Article

The Public Realm

By Hannah Wallace January 31, 2006

When Charleston Mayor Joseph P. Riley Jr. spoke at the Downtown Partnership's annual banquet a few months ago, it was to a packed ballroom of hundreds of businesspeople at the Hyatt Sarasota. The genteel Riley, born and raised in Charleston, has been the mayor of this historic city of 96,000 people on the South Carolina coast since 1975, and in his thicker-than-molasses Southern drawl he described the metamorphosis of his hometown from a declining city where strip centers had replaced centuries-old antebellum buildings to a place where history is revered and preserved, and every structure and detail-down to the gravel on park paths&#!51;is planned with the public in mind. He showed slides as he talked: rickety public housing replaced with charming two-story dwellings with balconies and front porches, all painted in pastels; vacant and overgrown corner lots becoming the sites of thriving businesses; a rusty industrial waterfront transformed into the elegant Waterfront Park, a huge draw for citizens and tourists alike.

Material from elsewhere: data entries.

theorem Die.Switched.of_aside {d e : Die} (h : e.outputsAside = d.outputsAside) : d.Switched e :=
  have read {α : Type} (field : Die → α) : field e.outputsAside = field d.outputsAside := congrArg field h
  ⟨read Die.phase, read Die.words, read Die.seqAck, read Die.rxOk, read Die.cfgErr, read Die.lastOk, read Die.waiting, read Die.tpOff,
    read Die.diagNext⟩

/-- A tripped output as a command reaches it: rearmed by a command of off, free again by one of on. -/
def Die.rearm (out : Nat) (now : Ticks) (d : Die) (j : Nat) : Die :=
  match Table.get none d.tripped j with
  | none => d
  | some t =>
    if !out.testBit j then { d with rearmed := d.rearmed ||| 2 ^ j }
    else if d.rearmed.testBit j ∧ t + ms 100 ≤ now ∧ !d.hot.testBit j then
      { d with tripped := Table.set none d.tripped j none, rearmed := d.rearmed - (d.rearmed &&& 2 ^ j) }
    else d

/-- A tile that takes a command, with each of its tripped outputs rearmed as the command has it. -/
def Die.commanded (d : Die) (out : Nat) (active : Bool) (now : Ticks) : Die :=
  (List.range 32).foldl (Die.rearm out now) { d with out := out, active := active }

theorem Die.applyOut_eq (d : Die) (out : Nat) (active : Bool) (now : Ticks) : d.applyOut out active now =
    (d.commanded out active now).drive ((List.range 32).foldl (fun a j => a + b2n (active && (d.commanded out active now).isOut j && out.testBit j &&
      (Table.get none (d.commanded out active now).tripped j).isNone) * 2 ^ j) 0) now := (rfl)

theorem Die.rearm_keeps (out : Nat) (now : Ticks) (d : Die) (j : Nat) : (d.rearm out now j).outputsAside = d.outputsAside ∧
    (Die.rearm out now d j).out = d.out ∧
    ∀ i, Table.get none d.tripped i = none → Table.get none (Die.rearm out now d j).tripped i = none := by
  unfold Die.rearm
  split
  · exact ⟨rfl, rfl, fun _ h => h⟩
  · split_ifs
    · exact ⟨rfl, rfl, fun _ h => h⟩
    · exact ⟨rfl, rfl, fun i h => by rw [Table.get_set, h, ite_self]⟩
    · exact ⟨rfl, rfl, fun _ h => h⟩

theorem Die.commanded_keeps (d : Die) (out : Nat) (active : Bool) (now : Ticks) : (d.commanded out active now).outputsAside = d.outputsAside ∧
    (d.commanded out active now).out = out ∧
    ∀ i, Table.get none d.tripped i = none → Table.get none (d.commanded out active now).tripped i = none :=
  List.foldlRecOn (motive := fun x : Die => x.outputsAside = d.outputsAside ∧ x.out = out ∧
      ∀ i, Table.get none d.tripped i = none → Table.get none x.tripped i = none)
    (List.range 32) (Die.rearm out now) ⟨rfl, rfl, fun _ h => h⟩
    fun x h j _ => by
      obtain ⟨aside, own, trips⟩ := h
      obtain ⟨aside', own', trips'⟩ := Die.rearm_keeps out now x j
      exact ⟨aside'.trans aside, own'.trans own, fun i hi => trips' i (trips i hi)⟩

theorem Die.drive_drives (d : Die) (img : Nat) (now : Ticks) : (d.drive img now).driven = img ∧ (d.drive img now).outputsAside = d.outputsAside ∧
    (d.drive img now).out = d.out := ⟨rfl, rfl, rfl⟩

/-- A command switches the outputs alone: each that has not tripped is driven as commanded. -/
theorem Die.applyOut_switches (d : Die) (out : Nat) (active : Bool) (now : Ticks) : d.Switched (d.applyOut out active now) ∧
    (d.applyOut out active now).out = out ∧ ∀ j < 32, Table.get none d.tripped j = none →
      (d.applyOut out active now).driven.testBit j = (active && d.isOut j && out.testBit j) := by
  obtain ⟨aside, own, trips⟩ := d.commanded_keeps out active now
  rw [Die.applyOut_eq]
  generalize d.commanded out active now = x at aside own trips
  obtain ⟨driven, aside', own'⟩ := x.drive_drives ((List.range 32).foldl (fun a j => a + b2n (active && x.isOut j && out.testBit j &&
    (Table.get none x.tripped j).isNone) * 2 ^ j) 0) now
  refine ⟨.of_aside (aside'.trans aside), own'.trans own, fun j hj hfree => ?_⟩
  rw [driven, testBit_foldl_b2n _ hj, trips j hfree, Die.isOut, Die.word, (Die.Switched.of_aside aside).words]
  exact Bool.and_true _

/-! ### SAFE (R360) -/

section Safe

variable (s : State) (k : Nat)

theorem Frame.die {w : Nat} {s t : State} (h : Frame w s t) (hw : Part.out Part.fio w = true) (k : Nat) : t.die k = s.die k := by
  rw [State.die, h.fio hw, State.die]

theorem State.bankSafe_die (b : Nat) (active : Bool) : (s.bankSafe b active).die k = s.die k :=
  (State.bankSafe_frame (w := Part.rcd ||| Part.cnt ||| Part.loads) rfl (Frame.refl _ s)).die rfl k

/-- A tile or die that goes to SAFE: it waits for no frame, and its pulses end. -/
def Die.safe (d : Die) : Die := { d with phase := 3, waiting := [], tpOff := 0, inWindow := 0, windows := [] }

/-- A tile in SAFE drives its SAFE levels. -/
theorem State.toSafe_die : (s.die k).safe.Switched ((s.toSafe k).die k) ∧ (k < 8 → ∀ j < 32, Table.get none (s.die k).tripped j = none →
    ((s.toSafe k).die k).driven.testBit j = ((s.die k).accActive && (s.die k).isOut j && (s.die k).safeImage.testBit j)) := by
  unfold State.toSafe
  dsimp only
  rw [← Die.safe]
  by_cases tile : k < 8
  · obtain ⟨switched, -, driven⟩ := (s.die k).safe.applyOut_switches (s.die k).safeImage (s.die k).accActive s.lt
    rw [if_pos tile, if_pos tile, State.die_setDie, if_pos rfl]
    exact ⟨switched, fun _ => driven⟩
  · rw [if_neg tile, if_neg tile, State.bankSafe_die, State.die_setDie, if_pos rfl]
    exact ⟨.of_aside rfl, fun h => absurd h tile⟩

theorem State.toSafe_keeps : Frame (Part.rcd ||| Part.cnt ||| Part.fio ||| Part.loads) s (s.toSafe k) := State.toSafe_frame rfl (Frame.refl _ s)

end Safe

/-! ### A downlink frame (R354, R358, R359) -/

/-- A tile or die that has accepted a frame, before it acts on it. -/
def Die.acknowledged (d : Die) (b : List Byte) (now : Ticks) : Die :=
  { d with seqAck := some (beAt b 2 2), lastOk := now, accActive := (byteAt b 0).testBit 3 }
/-- The index of the configuration word that a frame carries. -/
def cfgIdx (k : Nat) (b : List Byte) : Nat := if k < 8 then byteAt b 11 else byteAt b 8
/-- The configuration word that a frame carries. -/
def cfgValue (k : Nat) (b : List Byte) : Nat := if k < 8 then beAt b 12 4 else beAt b 9 4
/-- A tile or die that accepts configuration: begun anew in any state but CONFIG. -/
def Die.configuring (d : Die) : Die :=
  if d.phase = 1 then d else { d with phase := 1, words := [], stored := 0, cfgErr := false, waiting := [] }

/-- One that finds a configuration word other than its own. -/
def Die.misconfigured (d : Die) (b : List Byte) (now : Ticks) : Die := { d.acknowledged b now with cfgErr := true, rxOk := false }

section Accepted

variable {s : State} {k : Nat} {b : List Byte}

theorem State.takeFrame_refuses (h : dieAccepts (s.die k) k b = false) : s.takeFrame k b = s.setDie k { s.die k with rxOk := false } := by
  unfold State.takeFrame
  dsimp only
  rw [if_pos (by rw [h]; rfl)]

variable (h : dieAccepts (s.die k) k b = true)
include h

theorem State.takeFrame_acts : s.takeFrame k b =
    if byteAt b 0 % 8 = 2 then s.setDie k { ((s.die k).acknowledged b s.lt).configuring with
      words := Table.set 0 ((s.die k).acknowledged b s.lt).configuring.words (cfgIdx k b) (cfgValue k b)
      stored := ((s.die k).acknowledged b s.lt).configuring.stored ||| 2 ^ cfgIdx k b, rxOk := true }
    else if (s.die k).phase = 0 ∨ (s.die k).phase = 3 then s.setDie k { (s.die k).acknowledged b s.lt with rxOk := false }
    else if (s.die k).phase = 1 ∧ (s.die k).stored ≠ 2 ^ wordCount k - 1 then s.setDie k { (s.die k).acknowledged b s.lt with rxOk := false }
    else if (s.die k).word (cfgIdx k b) ≠ cfgValue k b then
      (s.setDie k ((s.die k).misconfigured b s.lt)).toSafe k
    else s.setDie k { (s.die k).acknowledged b s.lt with
      phase := 2, rxOk := true, waiting := (s.die k).waiting ++ [dieFrame k b (s.applyDue k b)] } := by
  conv_lhs => unfold State.takeFrame
  dsimp only
  rw [if_neg (by rw [h]; decide)]
  rfl

theorem State.takeFrame_acknowledges : ((s.takeFrame k b).die k).seqAck = some (beAt b 2 2) ∧ ((s.takeFrame k b).die k).lastOk = s.lt := by
  rw [State.takeFrame_acts h]
  split_ifs
  · rw [State.die_setDie, if_pos rfl]
    unfold Die.configuring
    split <;> exact ⟨rfl, rfl⟩
  · rw [State.die_setDie, if_pos rfl]
    exact ⟨rfl, rfl⟩
  · rw [State.die_setDie, if_pos rfl]
    exact ⟨rfl, rfl⟩
  · obtain ⟨switched, -⟩ := (s.setDie k ((s.die k).misconfigured b s.lt)).toSafe_die k
    rw [State.die_setDie, if_pos rfl] at switched
    exact ⟨switched.seqAck, switched.lastOk⟩
  · rw [State.die_setDie, if_pos rfl]
    exact ⟨rfl, rfl⟩

/-- CONFIG takes the word of the frame. -/
theorem State.takeFrame_configures (hctl : byteAt b 0 % 8 = 2) : ∃ e : Die, (s.takeFrame k b).die k = e ∧ e.rxOk = true ∧ e.phase = 1 ∧
    e.word (cfgIdx k b) = cfgValue k b ∧ e.driven = (s.die k).driven ∧
    e.stored = (if (s.die k).phase = 1 then (s.die k).stored ||| 2 ^ cfgIdx k b else 2 ^ cfgIdx k b) := by
  rw [State.takeFrame_acts h, if_pos hctl, State.die_setDie, if_pos rfl]
  refine ⟨_, rfl, rfl, ?_, Table.get_set_self _ _ _ _, ?_, ?_⟩
  all_goals
    unfold Die.configuring
    by_cases config : (s.die k).phase = 1 <;> simp [Die.acknowledged, config]

variable (hctl : byteAt b 0 % 8 = 1)
include hctl

/-- A RUN frame before the configuration is complete. -/
theorem State.takeFrame_unready
    (hd : (s.die k).phase = 0 ∨ (s.die k).phase = 3 ∨ ((s.die k).phase = 1 ∧ (s.die k).stored ≠ 2 ^ wordCount k - 1)) :
    s.takeFrame k b = s.setDie k { (s.die k).acknowledged b s.lt with rxOk := false } := by
  rw [State.takeFrame_acts h, if_neg (by omega)]
  rcases hd with hd | hd | hd
  · exact if_pos (.inl hd)
  · exact if_pos (.inr hd)
  · rw [if_neg (by omega), if_pos hd]

variable (hd : ((s.die k).phase = 1 ∧ (s.die k).stored = 2 ^ wordCount k - 1) ∨ (s.die k).phase = 2)
include hd

theorem State.takeFrame_ready : s.takeFrame k b =
    if (s.die k).word (cfgIdx k b) ≠ cfgValue k b then
      (s.setDie k ((s.die k).misconfigured b s.lt)).toSafe k
    else s.setDie k { (s.die k).acknowledged b s.lt with
      phase := 2, rxOk := true, waiting := (s.die k).waiting ++ [dieFrame k b (s.applyDue k b)] } := by
  rw [State.takeFrame_acts h, if_neg (by omega), if_neg (by omega), if_neg]
  rcases hd with ⟨-, complete⟩ | run
  · exact fun open_ => open_.2 complete
  · omega

theorem State.takeFrame_runs (hword : (s.die k).word (cfgIdx k b) = cfgValue k b) : (s.takeFrame k b).die k =
    { (s.die k).acknowledged b s.lt with phase := 2, rxOk := true, waiting := (s.die k).waiting ++ [dieFrame k b (s.applyDue k b)] } := by
  rw [State.takeFrame_ready h hctl hd, if_neg (not_not.2 hword), State.die_setDie, if_pos rfl]

/-- A word that differs from the one held is a CFG_ERR. -/
theorem State.takeFrame_differs (hword : (s.die k).word (cfgIdx k b) ≠ cfgValue k b) : ((s.takeFrame k b).die k).rxOk = false ∧
    ((s.takeFrame k b).die k).phase = 3 ∧ ((s.takeFrame k b).die k).cfgErr = true ∧ ((s.takeFrame k b).die k).waiting = [] ∧
    (k < 8 → ∀ j < 32, Table.get none (s.die k).tripped j = none →
      ((s.takeFrame k b).die k).driven.testBit j = ((byteAt b 0).testBit 3 && (s.die k).isOut j && (s.die k).safeImage.testBit j)) := by
  obtain ⟨switched, driven⟩ := (s.setDie k ((s.die k).misconfigured b s.lt)).toSafe_die k
  rw [State.die_setDie, if_pos rfl] at switched driven
  rw [State.takeFrame_ready h hctl hd, if_pos hword]
  exact ⟨switched.rxOk, switched.phase, switched.cfgErr, switched.waiting, driven⟩

end Accepted

theorem State.takeFrame_diagNext (s : State) (k : Nat) (b : List Byte) : ((s.takeFrame k b).die k).diagNext = (s.die k).diagNext := by
  cases h : dieAccepts (s.die k) k b with
  | false => rw [State.takeFrame_refuses h, State.die_setDie, if_pos rfl]
  | true =>
    rw [State.takeFrame_acts h]
    split_ifs
    · rw [State.die_setDie, if_pos rfl]
      unfold Die.configuring
      split <;> rfl
    · rw [State.die_setDie, if_pos rfl, Die.acknowledged]
    · rw [State.die_setDie, if_pos rfl, Die.acknowledged]
    · obtain ⟨switched, -⟩ := (s.setDie k ((s.die k).misconfigured b s.lt)).toSafe_die k
      rw [State.die_setDie, if_pos rfl] at switched
      exact switched.diagNext
    · rw [State.die_setDie, if_pos rfl, Die.acknowledged]

/-! ### The reply (R353, R389) -/

theorem State.tileReply_replies (s : State) (k : Nat) (vals : List Nat) : ∃ raw r, s.tileReply k vals =
    (s.setDie k { s.die k with level := raw, sample := raw, diagNext := ((s.die k).diagNext + 1) % 32 }).emit (.dieReply k r) := ⟨_, _, rfl⟩

theorem State.dieReply_replies (s : State) (k : Nat) (vals : List Nat) : ∃ x r, Frame Part.loads s x ∧ s.dieReply k vals =
    (x.setDie k { s.die k with diagNext := ((s.die k).diagNext + 1) % 8 }).emit (.dieReply k r) :=
  ⟨_, _, forEach_frame (fun _ _ h => State.modSw_frame rfl h) _ (Frame.refl _ s), rfl⟩

/-- The far end of a link replies. -/
def State.farReply (s : State) (k : Nat) (vals : List Nat) : State := if k < 8 then s.tileReply k vals else s.dieReply k vals

/-- A reply is put out; it leaves of a tile or die all but its sample, and the channel whose diagnostics come next. -/
theorem State.farReply_replies (s : State) (k : Nat) (vals : List Nat) : ∃ level sample r,
    (s.farReply k vals).die k =
      { s.die k with level := level, sample := sample, diagNext := ((s.die k).diagNext + 1) % (if k < 8 then 32 else 8) } ∧
    (s.farReply k vals).outs = s.outs ++ [.dieReply k r] := by
  unfold State.farReply
  split
  · obtain ⟨raw, r, replies⟩ := s.tileReply_replies k vals
    rw [replies]
    exact ⟨raw, raw, r, (State.die_setDie _ k k _).trans (if_pos rfl), rfl⟩
  · obtain ⟨x, r, frame, replies⟩ := s.dieReply_replies k vals
    rw [replies]
    exact ⟨_, _, r, (State.die_setDie _ k k _).trans (if_pos rfl), congrArg (· ++ [Out.dieReply k r]) (frame.outs rfl)⟩

/-- A powered tile or die acts on a frame and replies. -/
theorem exec_tileFrameReceive {s : State} {k : Fin 12} (b : List Byte) (vals : List Nat) (hp : (s.die k).powered = true) :
    ∃ t level sample next, exec (.tileFrameReceive k b vals) s = .next t ∧
      t.die k = { (State.takeFrame { s with outs := [] } k b).die k with level := level, sample := sample, diagNext := next } ∧
      (∃ r, t.outs = [.dieReply k r]) ∧ (t.die k).diagNext = ((s.die k).diagNext + 1) % (if k.val < 8 then 32 else 8) := by
  let s0 : State := { s with outs := [] }
  obtain ⟨level, sample, r, die, outs⟩ := (s0.takeFrame k b).farReply_replies k vals
  have quiet : (s0.takeFrame k b).outs = [] :=
    (State.takeFrame_frame (w := Part.rcd ||| Part.cnt ||| Part.fio ||| Part.loads) rfl (Frame.refl _ s0)).outs rfl
  rw [quiet] at outs
  rw [State.takeFrame_diagNext] at die
  exact ⟨_, level, sample, _, congrArg Host.Outcome.next (when_of (f := fun x => (x.takeFrame k b).farReply k vals) hp s0), die, ⟨r, outs⟩,
    congrArg Die.diagNext die⟩

/-! ### Application, TIMEOUT and supply (R356, R359, R365) -/

section FarEnd

variable {s : State} {k : Nat}

theorem State.applyBank_die (s : State) (b out clr j : Nat) (active clrDiag : Bool) : (s.applyBank b out clr active clrDiag).die j = s.die j :=
  (State.applyBank_frame (w := Part.rcd ||| Part.cnt ||| Part.loads) rfl (Frame.refl _ s)).die rfl j

/-- A tile as a frame finds it when it is applied. -/
def Die.cleared (d : Die) (clrDiag : Bool) : Die := if clrDiag then d.clearDiag else d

Listening to Riley, whose knowledge of urban planning was matched by his disarming humor and poetic eloquence, many in the audience walked away eager to institute an elected mayor in Sarasota. Here was visible evidence of the power of one leader with a strong vision and the tenacity to make things happen. When Riley heard from his planning department that a building or street improvement wasn't "doable," he simply told planners to try again. Once, when he was told a narrow street wouldn't allow for first-floor retail because trucks wouldn't be able to park and unload, he told planners that the city wasn't designed so a beer truck could double park; it was designed so that a mother could walk down a street holding her child's hand and feel safe.

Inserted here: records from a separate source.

-- ==== Sys2Proof/Machine/Bytes.lean ====
section
/-! DEFINITION. Byte order and byte-string access: the big-endian words of 00_scope.md R15 and 20_memory.md R52 to
R54, the reads of R16, and the length-prefixed fields of 30_encoding.md R80. -/

namespace Sys2Proof

/-- A `u16` field, most significant byte first (R54). -/
def be16 (v : U16) : Bytes := [v.extractLsb' 8 8, v.extractLsb' 0 8]

/-- `be24(v) = [v[23:16], v[15:8], v[7:0]]` (R15). -/
def be24 (v : U24) : Bytes := [v.extractLsb' 16 8, v.extractLsb' 8 8, v.extractLsb' 0 8]

/-- The inverse of `be16` on 2 bytes. Only 2-byte strings reach it. -/
def fromBe16 : Bytes → U16
  | [hi, lo] => hi ++ lo
  | _ => 0

/-- `from_be24`, the inverse of `be24` on 3 bytes (R15). Only 3-byte strings reach it. -/
def fromBe24 : Bytes → U24
  | [hi, mid, lo] => hi ++ mid ++ lo
  | _ => 0

/-- `MemRead(s, i, n)` is `s[i .. i+n)`; its precondition `i + n ≤ |s|` is checked by every caller (R16). -/
def memRead (s : Bytes) (i n : Nat) : Bytes := (s.drop i).take n

/-- `s[i]`, for an index that the caller has checked to be below `|s|` (R14, R16). -/
def byteAt (s : Bytes) (i : Nat) : Byte := s.getD i 0

/-- A byte string as exactly `n` bytes, the form the AEAD takes its key, nonce and tag in (44_aead_interface.md R160). Every
string a command gives it has `n` bytes already; of another length the first `n` bytes count, zeros where it has ended
(log entry 13). -/
def fixedBytes (n : Nat) (s : Bytes) : Vector Byte n := ⟨((List.range n).map (byteAt s)).toArray, by simp⟩

/-- A length or count stored in a byte; every caller has range-checked it (R15). -/
def lenByte (n : Nat) : Byte := BitVec.ofNat 8 n

/-- A Boolean as a byte: 0x00 or 0x01 (R15, R80); `zext8` of a Boolean is the same. -/
def boolByte (b : Bool) : Byte := if b then 1 else 0

/-- A `vb8` field: a `u8` length, then the bytes (R80). -/
def vb8 (s : Bytes) : Bytes := lenByte s.length :: s

/-- A `vb16` field: a `u16` big-endian length, then the bytes (R80). -/
def vb16 (s : Bytes) : Bytes := be16 (BitVec.ofNat 16 s.length) ++ s

end Sys2Proof
end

Riley's charisma won the audience over. "It's blatantly obvious, and 99 percent of the people there had the same kind of reaction, how beneficial it is to have a leader who can get things done in the city," said Ian Black, a Sarasota real estate broker, the new chair of the Downtown Partnership and a longtime proponent of an elected mayor.

It may be time for Sarasota to leave the council form of government behind and take a chance on an elected mayor (even though most cities our size do have a council form of government). But Riley's message was about more than the power of an elected mayor. His real message was that cities should be places of equality and beauty, and that every structure built should keep those goals in mind.

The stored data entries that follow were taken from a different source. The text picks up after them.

-- ==== Sys2Proof/Machine/Flags.lean ====
section
/-! DEFINITION. The block has no status flags (10_state.md R22): the outcome of a command is its status. Here stand the
status codes (60_exceptions.md R220), their classes, and the fields of a body's `flags` byte (10_state.md R32), which the
block carries and never computes or checks. -/

namespace Sys2Proof

/-- The status byte of a response (R220). -/
def statusCode : Status → Byte
  | .ok => 0x00
  | .invalidBodyLength => 0x01
  | .invalidIdLength => 0x02
  | .bodyTooLargeForSecureBlock => 0x03
  | .truncated => 0x10
  | .checksumMismatch => 0x11
  | .malformedHeader => 0x12
  | .unsupportedAlgorithm => 0x13
  | .authenticationFailure => 0x14
  | .illegalCommand => 0xF0
  | .illegalOperand => 0xF1

/-- The eleven statuses, in the order of R220. -/
def statuses : List Status :=
  [.ok, .invalidBodyLength, .invalidIdLength, .bodyTooLargeForSecureBlock, .truncated, .checksumMismatch,
    .malformedHeader, .unsupportedAlgorithm, .authenticationFailure, .illegalCommand, .illegalOperand]

/-- The document's three encode errors (R37, R220). -/
def isEncodeError : Status → Bool
  | .invalidBodyLength | .invalidIdLength | .bodyTooLargeForSecureBlock => true
  | _ => false

/-- The document's five decode errors (R37, R220). -/
def isDecodeError : Status → Bool
  | .truncated | .checksumMismatch | .malformedHeader | .unsupportedAlgorithm | .authenticationFailure => true
  | _ => false

/-- The two interface errors (R37, R220). -/
def isInterfaceError : Status → Bool
  | .illegalCommand | .illegalOperand => true
  | _ => false

/-- The statuses, besides OK, IllegalCommand and a request-level IllegalOperand, that a command can raise (R221). -/
def commandStatuses : Opcode → List Status
  | .crc7Upd => []
  | .crc7Frame => [.illegalOperand]
  | .hdrPack => [.invalidIdLength]
  | .hdrParse => [.truncated]
  | .bodyPack => [.invalidBodyLength]
  | .bodyParse => [.malformedHeader]
  | .trlPack => []
  | .trlParse => []
  | .nonceBuild => []
  | .aadBuild => [.truncated]
  | .padBody => [.bodyTooLargeForSecureBlock, .invalidBodyLength]
  | .padUnpad => [.malformedHeader]
  | .frameEnc => [.bodyTooLargeForSecureBlock, .invalidIdLength, .invalidBodyLength]
  | .frameDec => [.truncated, .malformedHeader, .checksumMismatch, .unsupportedAlgorithm, .authenticationFailure]

/-- Bit 7 of a flags byte (R32). -/
def flagFault (f : Byte) : Bool := f.getLsbD 7

/-- Bit 6 of a flags byte (R32). -/
def flagLowBattery (f : Byte) : Bool := f.getLsbD 6

/-- Bit 5 of a flags byte (R32). -/
def flagTamper (f : Byte) : Bool := f.getLsbD 5

/-- Bit 4 of a flags byte (R32). -/
def flagStatsPresent (f : Byte) : Bool := f.getLsbD 4

/-- Bits 3:2 of a flags byte: the occupancy code, whose values the source does not give (R32). -/
def flagOccupancy (f : Byte) : BitVec 2 := f.extractLsb' 2 2

/-- Bits 1:0 of a flags byte: reserved, fixed at 0b01 by a sender and never checked by the block (R32). -/
def flagReserved (f : Byte) : BitVec 2 := f.extractLsb' 0 2

end Sys2Proof
end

Riley talked about the importance of having a vision and adhering to a plan, despite resistance and naysayers. He urged the audience to make sure the waterfront is preserved for the public. He called for historic preservation, stressing that only through the past can citizens leave permanent legacies; and that is why our buildings of the future must be just as beautiful and symbolic. Above all, a city must offer places of repose, beauty and a sense of belonging for every citizen. Not everyone in the city has the means to get away, he reminded us, and he gave an example of an impoverished man in a wheelchair who would never be able to travel outside the city. This man painstakingly travels to Charleston's Waterfront Park every day to find the beauty, tranquility and community that made him whole.

Whether his Sarasota audience agreed with everything Riley said or not, there was no denying the palpable energy he brought to our dialogue about what it will take to make Sarasota a truly great city. Kudos to the Downtown Partnership for starting the conversation.